(YOUR INSTRUCTIONS): Output the full listing verbatim.

● ● ● ● ●

-- ==== Sys2Proof/Machine/RegWrite.lean ====
section
/-! DEFINITION. Register writes: the checks of R57 word by word, shadows and their COMMIT (R58, R59, R362), and what a
write that passes sets off. -/

namespace Sys2Proof.Machine

/-! ### Fields of a write -/

/-- The fields at an address; LB_FAULT_CFG and LB_FAULT_N are read-only for rows 11 and 14 (R384). -/
def fieldsAt (s : State) (addr : Nat) : List Field :=
  match regAt addr with
  | none => [rsv 31 0]
  | some (r, _) =>
    let row := fieldOf s A.LB_FAULT_SEL 23 16
    if (addr = A.LB_FAULT_CFG ∨ addr = A.LB_FAULT_N) ∧ (row = 11 ∨ row = 14) then
      r.fields.map (fun f => { f with access := .ro })
    else r.fields

/-- The bits of a word that lie in fields of some kind. -/
def pick (w : Word) (fs : List Field) (p : Field → Bool) : Word := w &&& word (fieldMask fs p)

/-- The register belongs to a shadowed group. -/
def isShadowed (fs : List Field) : Bool := fs.any Field.shadowed

/-- A plainly stored field. -/
def storedField (f : Field) : Bool := !f.reserved && !f.shadowed && (f.access == .rw || f.access == .rwl)

/-- A word goes to the page's shadow (R58). -/
def shadowPut (s : State) (m page key : Nat) (w : Word) : State :=
  match shadowOf s page with
  | some _ => { s with shadows := s.shadows.map (fun h =>
      if h.page = page then { h with lastWrite := s.sessionUs, words := tabPut h.words key w } else h) }
  | none => { s with shadows := s.shadows ++ [{ page := page, owner := m, lastWrite := s.sessionUs,
                                                words := [(key, w)] }] }

/-- Put a word's stored fields in place, or into the shadow; what it sets off besides is in `trigger`. -/
def storeWord (m : Nat) (s : State) (addr : Nat) (w : Word) : State :=
  let fs := fieldsAt s addr
  let k := keyOf s addr
  if isShadowed fs then shadowPut s m (addr / 0x1000) k (pick w fs Field.shadowed)
  else if fs.any storedField then
    let live := regGet s k
    regSet s k ((live &&& ~~~(word (fieldMask fs storedField))) ||| pick w fs storedField)
  else s

/-- Put consecutive words in place, in ascending order. -/
def storeWords (m : Nat) : State → Nat → List Word → State
  | s, _, [] => s
  | s, addr, w :: ws => storeWords m (storeWord m s addr w) (addr + 4) ws

/-! ### COMMIT -/

/-- The overlay that the CF edit buffer would hold after a COMMIT (R80). -/
def editBuffer (s : State) : List Entry :=
  (List.range (bits (mergedWord s 5 A.CF_OVL_LEN) 7 0)).map (fun k =>
    let t := mergedWord s 5 (regKey A.CF_OVL_TARGET k)
    { page := bits t 23 12, offset := bits t 11 0, mask := mergedWord s 5 (regKey A.CF_OVL_MASK k),
      value := mergedWord s 5 (regKey A.CF_OVL_VALUE k) })

/-- The entry for which the definition of the edit buffer's overlay fails, with its status (R73). -/
def bufferBreach (s : State) : Option (Nat × Status) := overlayBreach (atBase s) (editBuffer s)

/-- The entry for which the overlay of the current mode fails when the COMMIT re-applies it (R75, R80). -/
def reapplyBreach (s : State) : Option (Nat × Status) :=
  if fieldOf s A.CF_OVL_MODE 2 0 = s.mode.cur then overlayBreach (restoreBase s s.mode.active) (editBuffer s) else none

● ● ● ● ●

(SOLUTION):
-- ==== Sys2Proof/Machine/RegWrite.lean ====
section
/-! DEFINITION. Register writes: the checks of R57 word by word, shadows and their COMMIT (R58, R59, R362), and what a
write that passes sets off. -/

namespace Sys2Proof.Machine

/-! ### Fields of a write -/

/-- The fields at an address; LB_FAULT_CFG and LB_FAULT_N are read-only for rows 11 and 14 (R384). -/
def fieldsAt (s : State) (addr : Nat) : List Field :=
  match regAt addr with
  | none => [rsv 31 0]
  | some (r, _) =>
    let row := fieldOf s A.LB_FAULT_SEL 23 16
    if (addr = A.LB_FAULT_CFG ∨ addr = A.LB_FAULT_N) ∧ (row = 11 ∨ row = 14) then
      r.fields.map (fun f => { f with access := .ro })
    else r.fields

/-- The bits of a word that lie in fields of some kind. -/
def pick (w : Word) (fs : List Field) (p : Field → Bool) : Word := w &&& word (fieldMask fs p)

/-- The register belongs to a shadowed group. -/
def isShadowed (fs : List Field) : Bool := fs.any Field.shadowed

/-- A plainly stored field. -/
def storedField (f : Field) : Bool := !f.reserved && !f.shadowed && (f.access == .rw || f.access == .rwl)

/-- A word goes to the page's shadow (R58). -/
def shadowPut (s : State) (m page key : Nat) (w : Word) : State :=
  match shadowOf s page with
  | some _ => { s with shadows := s.shadows.map (fun h =>
      if h.page = page then { h with lastWrite := s.sessionUs, words := tabPut h.words key w } else h) }
  | none => { s with shadows := s.shadows ++ [{ page := page, owner := m, lastWrite := s.sessionUs,
                                                words := [(key, w)] }] }

/-- Put a word's stored fields in place, or into the shadow; what it sets off besides is in `trigger`. -/
def storeWord (m : Nat) (s : State) (addr : Nat) (w : Word) : State :=
  let fs := fieldsAt s addr
  let k := keyOf s addr
  if isShadowed fs then shadowPut s m (addr / 0x1000) k (pick w fs Field.shadowed)
  else if fs.any storedField then
    let live := regGet s k
    regSet s k ((live &&& ~~~(word (fieldMask fs storedField))) ||| pick w fs storedField)
  else s

/-- Put consecutive words in place, in ascending order. -/
def storeWords (m : Nat) : State → Nat → List Word → State
  | s, _, [] => s
  | s, addr, w :: ws => storeWords m (storeWord m s addr w) (addr + 4) ws

/-! ### COMMIT -/

/-- The overlay that the CF edit buffer would hold after a COMMIT (R80). -/
def editBuffer (s : State) : List Entry :=
  (List.range (bits (mergedWord s 5 A.CF_OVL_LEN) 7 0)).map (fun k =>
    let t := mergedWord s 5 (regKey A.CF_OVL_TARGET k)
    { page := bits t 23 12, offset := bits t 11 0, mask := mergedWord s 5 (regKey A.CF_OVL_MASK k),
      value := mergedWord s 5 (regKey A.CF_OVL_VALUE k) })

/-- The entry for which the definition of the edit buffer's overlay fails, with its status (R73). -/
def bufferBreach (s : State) : Option (Nat × Status) := overlayBreach (atBase s) (editBuffer s)

/-- The entry for which the overlay of the current mode fails when the COMMIT re-applies it (R75, R80). -/
def reapplyBreach (s : State) : Option (Nat × Status) :=
  if fieldOf s A.CF_OVL_MODE 2 0 = s.mode.cur then overlayBreach (restoreBase s s.mode.active) (editBuffer s) else none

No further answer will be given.